═══ Given records

-- ==== Sys2Proof/Laws/State.lean ====
section
/-! SUPPORT. The fields each named update of the state leaves as they were, one lemma for each update and field. -/

namespace Sys2Proof.Machine

variable (s : State)

/-! ## Ports and the decoder -/

@[simp] theorem State.modifyPort_pending (p : PortId) (f : Port → Port) : (s.modifyPort p f).pending = s.pending := rfl
@[simp] theorem State.modifyPort_resetHeld (p : PortId) (f : Port → Port) : (s.modifyPort p f).resetHeld = s.resetHeld := rfl
@[simp] theorem State.modifyPort_quiescenLow (p : PortId) (f : Port → Port) : (s.modifyPort p f).quiescenLow = s.quiescenLow := rfl
@[simp] theorem State.modifyPort_sessions (p : PortId) (f : Port → Port) : (s.modifyPort p f).sessions = s.sessions := rfl
@[simp] theorem State.modifyPort_claims (p : PortId) (f : Port → Port) : (s.modifyPort p f).claims = s.claims := rfl
@[simp] theorem State.modifyPort_attention (p : PortId) (f : Port → Port) : (s.modifyPort p f).attention = s.attention := rfl
@[simp] theorem State.modifyPort_outputs (p : PortId) (f : Port → Port) : (s.modifyPort p f).outputs = s.outputs := rfl
@[simp] theorem State.modifyPort_monitor (p : PortId) (f : Port → Port) : (s.modifyPort p f).monitor = s.monitor := rfl
@[simp] theorem State.modifyPort_supervisor (p : PortId) (f : Port → Port) : (s.modifyPort p f).supervisor = s.supervisor := rfl
@[simp] theorem State.modifyPort_store (p : PortId) (f : Port → Port) : (s.modifyPort p f).store = s.store := rfl
@[simp] theorem State.modifyPort_transit (p : PortId) (f : Port → Port) : (s.modifyPort p f).transit = s.transit := rfl

@[simp] theorem State.answer_pending (p : PortId) (code : Byte) (reply : Reply) : (s.answer p code reply).pending = s.pending := rfl
@[simp] theorem State.answer_resetHeld (p : PortId) (code : Byte) (reply : Reply) : (s.answer p code reply).resetHeld = s.resetHeld := rfl
@[simp] theorem State.answer_quiescenLow (p : PortId) (code : Byte) (reply : Reply) : (s.answer p code reply).quiescenLow = s.quiescenLow := rfl
@[simp] theorem State.answer_sessions (p : PortId) (code : Byte) (reply : Reply) : (s.answer p code reply).sessions = s.sessions := rfl
@[simp] theorem State.answer_claims (p : PortId) (code : Byte) (reply : Reply) : (s.answer p code reply).claims = s.claims := rfl
@[simp] theorem State.answer_attention (p : PortId) (code : Byte) (reply : Reply) : (s.answer p code reply).attention = s.attention := rfl
@[simp] theorem State.answer_outputs (p : PortId) (code : Byte) (reply : Reply) : (s.answer p code reply).outputs = s.outputs := rfl
@[simp] theorem State.answer_monitor (p : PortId) (code : Byte) (reply : Reply) : (s.answer p code reply).monitor = s.monitor := rfl
@[simp] theorem State.answer_supervisor (p : PortId) (code : Byte) (reply : Reply) : (s.answer p code reply).supervisor = s.supervisor := rfl
@[simp] theorem State.answer_store (p : PortId) (code : Byte) (reply : Reply) : (s.answer p code reply).store = s.store := rfl
@[simp] theorem State.answer_transit (p : PortId) (code : Byte) (reply : Reply) : (s.answer p code reply).transit = s.transit := rfl

@[simp] theorem State.csFall_pending (p : PortId) : (s.csFall p).pending = s.pending := by
  unfold State.csFall; repeat' split
  all_goals rfl
@[simp] theorem State.csFall_resetHeld (p : PortId) : (s.csFall p).resetHeld = s.resetHeld := by
  unfold State.csFall; repeat' split
  all_goals rfl
@[simp] theorem State.csFall_quiescenLow (p : PortId) : (s.csFall p).quiescenLow = s.quiescenLow := by
  unfold State.csFall; repeat' split
  all_goals rfl
@[simp] theorem State.csFall_sessions (p : PortId) : (s.csFall p).sessions = s.sessions := by
  unfold State.csFall; repeat' split
  all_goals rfl
@[simp] theorem State.csFall_claims (p : PortId) : (s.csFall p).claims = s.claims := by
  unfold State.csFall; repeat' split
  all_goals rfl
@[simp] theorem State.csFall_attention (p : PortId) : (s.csFall p).attention = s.attention := by
  unfold State.csFall; repeat' split
  all_goals rfl
@[simp] theorem State.csFall_outputs (p : PortId) : (s.csFall p).outputs = s.outputs := by
  unfold State.csFall; repeat' split
  all_goals rfl
@[simp] theorem State.csFall_monitor (p : PortId) : (s.csFall p).monitor = s.monitor := by
  unfold State.csFall; repeat' split
  all_goals rfl
@[simp] theorem State.csFall_supervisor (p : PortId) : (s.csFall p).supervisor = s.supervisor := by
  unfold State.csFall; repeat' split
  all_goals rfl
@[simp] theorem State.csFall_store (p : PortId) : (s.csFall p).store = s.store := by
  unfold State.csFall; repeat' split
  all_goals rfl
@[simp] theorem State.csFall_transit (p : PortId) : (s.csFall p).transit = s.transit := by
  unfold State.csFall; repeat' split
  all_goals rfl

@[simp] theorem State.csRise_pending (p : PortId) (bytes : List Byte) (bits : Fin 8) : (s.csRise p bytes bits).pending = s.pending := by
  unfold State.csRise; repeat' split
  all_goals rfl
@[simp] theorem State.csRise_resetHeld (p : PortId) (bytes : List Byte) (bits : Fin 8) : (s.csRise p bytes bits).resetHeld = s.resetHeld := by
  unfold State.csRise; repeat' split
  all_goals rfl
@[simp] theorem State.csRise_quiescenLow (p : PortId) (bytes : List Byte) (bits : Fin 8) : (s.csRise p bytes bits).quiescenLow = s.quiescenLow := by
  unfold State.csRise; repeat' split
  all_goals rfl
@[simp] theorem State.csRise_sessions (p : PortId) (bytes : List Byte) (bits : Fin 8) : (s.csRise p bytes bits).sessions = s.sessions := by
  unfold State.csRise; repeat' split
  all_goals rfl
@[simp] theorem State.csRise_claims (p : PortId) (bytes : List Byte) (bits : Fin 8) : (s.csRise p bytes bits).claims = s.claims := by
  unfold State.csRise; repeat' split
  all_goals rfl
@[simp] theorem State.csRise_attention (p : PortId) (bytes : List Byte) (bits : Fin 8) : (s.csRise p bytes bits).attention = s.attention := by
  unfold State.csRise; repeat' split
  all_goals rfl
@[simp] theorem State.csRise_outputs (p : PortId) (bytes : List Byte) (bits : Fin 8) : (s.csRise p bytes bits).outputs = s.outputs := by
  unfold State.csRise; repeat' split
  all_goals rfl
@[simp] theorem State.csRise_monitor (p : PortId) (bytes : List Byte) (bits : Fin 8) : (s.csRise p bytes bits).monitor = s.monitor := by
  unfold State.csRise; repeat' split
  all_goals rfl
@[simp] theorem State.csRise_supervisor (p : PortId) (bytes : List Byte) (bits : Fin 8) : (s.csRise p bytes bits).supervisor = s.supervisor := by
  unfold State.csRise; repeat' split
  all_goals rfl
@[simp] theorem State.csRise_store (p : PortId) (bytes : List Byte) (bits : Fin 8) : (s.csRise p bytes bits).store = s.store := by
  unfold State.csRise; repeat' split
  all_goals rfl
@[simp] theorem State.csRise_transit (p : PortId) (bytes : List Byte) (bits : Fin 8) : (s.csRise p bytes bits).transit = s.transit := by
  unfold State.csRise; repeat' split
  all_goals rfl

@[simp] theorem State.transact_pending (p : PortId) (kind : List Byte) (x : Transaction) : (s.transact p kind x).pending = s.pending := by cases x <;> simp [State.transact]
@[simp] theorem State.transact_resetHeld (p : PortId) (kind : List Byte) (x : Transaction) : (s.transact p kind x).resetHeld = s.resetHeld := by cases x <;> simp [State.transact]
@[simp] theorem State.transact_quiescenLow (p : PortId) (kind : List Byte) (x : Transaction) : (s.transact p kind x).quiescenLow = s.quiescenLow := by cases x <;> simp [State.transact]
@[simp] theorem State.transact_sessions (p : PortId) (kind : List Byte) (x : Transaction) : (s.transact p kind x).sessions = s.sessions := by cases x <;> simp [State.transact]
@[simp] theorem State.transact_claims (p : PortId) (kind : List Byte) (x : Transaction) : (s.transact p kind x).claims = s.claims := by cases x <;> simp [State.transact]
@[simp] theorem State.transact_attention (p : PortId) (kind : List Byte) (x : Transaction) : (s.transact p kind x).attention = s.attention := by cases x <;> simp [State.transact]
@[simp] theorem State.transact_outputs (p : PortId) (kind : List Byte) (x : Transaction) : (s.transact p kind x).outputs = s.outputs := by cases x <;> simp [State.transact]
@[simp] theorem State.transact_monitor (p : PortId) (kind : List Byte) (x : Transaction) : (s.transact p kind x).monitor = s.monitor := by cases x <;> simp [State.transact]
@[simp] theorem State.transact_supervisor (p : PortId) (kind : List Byte) (x : Transaction) : (s.transact p kind x).supervisor = s.supervisor := by cases x <;> simp [State.transact]
@[simp] theorem State.transact_store (p : PortId) (kind : List Byte) (x : Transaction) : (s.transact p kind x).store = s.store := by cases x <;> simp [State.transact]
@[simp] theorem State.transact_transit (p : PortId) (kind : List Byte) (x : Transaction) : (s.transact p kind x).transit = s.transit := by cases x <;> simp [State.transact]

@[simp] theorem State.startPorts_pending : s.startPorts.pending = s.pending := rfl
@[simp] theorem State.startPorts_resetHeld : s.startPorts.resetHeld = s.resetHeld := rfl
@[simp] theorem State.startPorts_quiescenLow : s.startPorts.quiescenLow = s.quiescenLow := rfl
@[simp] theorem State.startPorts_sessions : s.startPorts.sessions = s.sessions := rfl
@[simp] theorem State.startPorts_claims : s.startPorts.claims = s.claims := rfl
@[simp] theorem State.startPorts_attention : s.startPorts.attention = s.attention := rfl
@[simp] theorem State.startPorts_outputs : s.startPorts.outputs = s.outputs := rfl
@[simp] theorem State.startPorts_monitor : s.startPorts.monitor = s.monitor := rfl
@[simp] theorem State.startPorts_supervisor : s.startPorts.supervisor = s.supervisor := rfl
@[simp] theorem State.startPorts_store : s.startPorts.store = s.store := rfl
@[simp] theorem State.startPorts_transit : s.startPorts.transit = s.transit := rfl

══════

Task statement
Each line of the records, from the opening one through the line holding "reply).quiescenLow = s.quiescenLow := rfl", should be restated word for word, with nothing else in the answer.

Response area
-- ==== Sys2Proof/Laws/State.lean ====
section
/-! SUPPORT. The fields each named update of the state leaves as they were, one lemma for each update and field. -/

namespace Sys2Proof.Machine

variable (s : State)

/-! ## Ports and the decoder -/

@[simp] theorem State.modifyPort_pending (p : PortId) (f : Port → Port) : (s.modifyPort p f).pending = s.pending := rfl
@[simp] theorem State.modifyPort_resetHeld (p : PortId) (f : Port → Port) : (s.modifyPort p f).resetHeld = s.resetHeld := rfl
@[simp] theorem State.modifyPort_quiescenLow (p : PortId) (f : Port → Port) : (s.modifyPort p f).quiescenLow = s.quiescenLow := rfl
@[simp] theorem State.modifyPort_sessions (p : PortId) (f : Port → Port) : (s.modifyPort p f).sessions = s.sessions := rfl
@[simp] theorem State.modifyPort_claims (p : PortId) (f : Port → Port) : (s.modifyPort p f).claims = s.claims := rfl
@[simp] theorem State.modifyPort_attention (p : PortId) (f : Port → Port) : (s.modifyPort p f).attention = s.attention := rfl
@[simp] theorem State.modifyPort_outputs (p : PortId) (f : Port → Port) : (s.modifyPort p f).outputs = s.outputs := rfl
@[simp] theorem State.modifyPort_monitor (p : PortId) (f : Port → Port) : (s.modifyPort p f).monitor = s.monitor := rfl
@[simp] theorem State.modifyPort_supervisor (p : PortId) (f : Port → Port) : (s.modifyPort p f).supervisor = s.supervisor := rfl
@[simp] theorem State.modifyPort_store (p : PortId) (f : Port → Port) : (s.modifyPort p f).store = s.store := rfl
@[simp] theorem State.modifyPort_transit (p : PortId) (f : Port → Port) : (s.modifyPort p f).transit = s.transit := rfl

@[simp] theorem State.answer_pending (p : PortId) (code : Byte) (reply : Reply) : (s.answer p code reply).pending = s.pending := rfl
@[simp] theorem State.answer_resetHeld (p : PortId) (code : Byte) (reply : Reply) : (s.answer p code reply).resetHeld = s.resetHeld := rfl
@[simp] theorem State.answer_quiescenLow (p : PortId) (code : Byte) (reply : Reply) : (s.answer p code reply).quiescenLow = s.quiescenLow := rfl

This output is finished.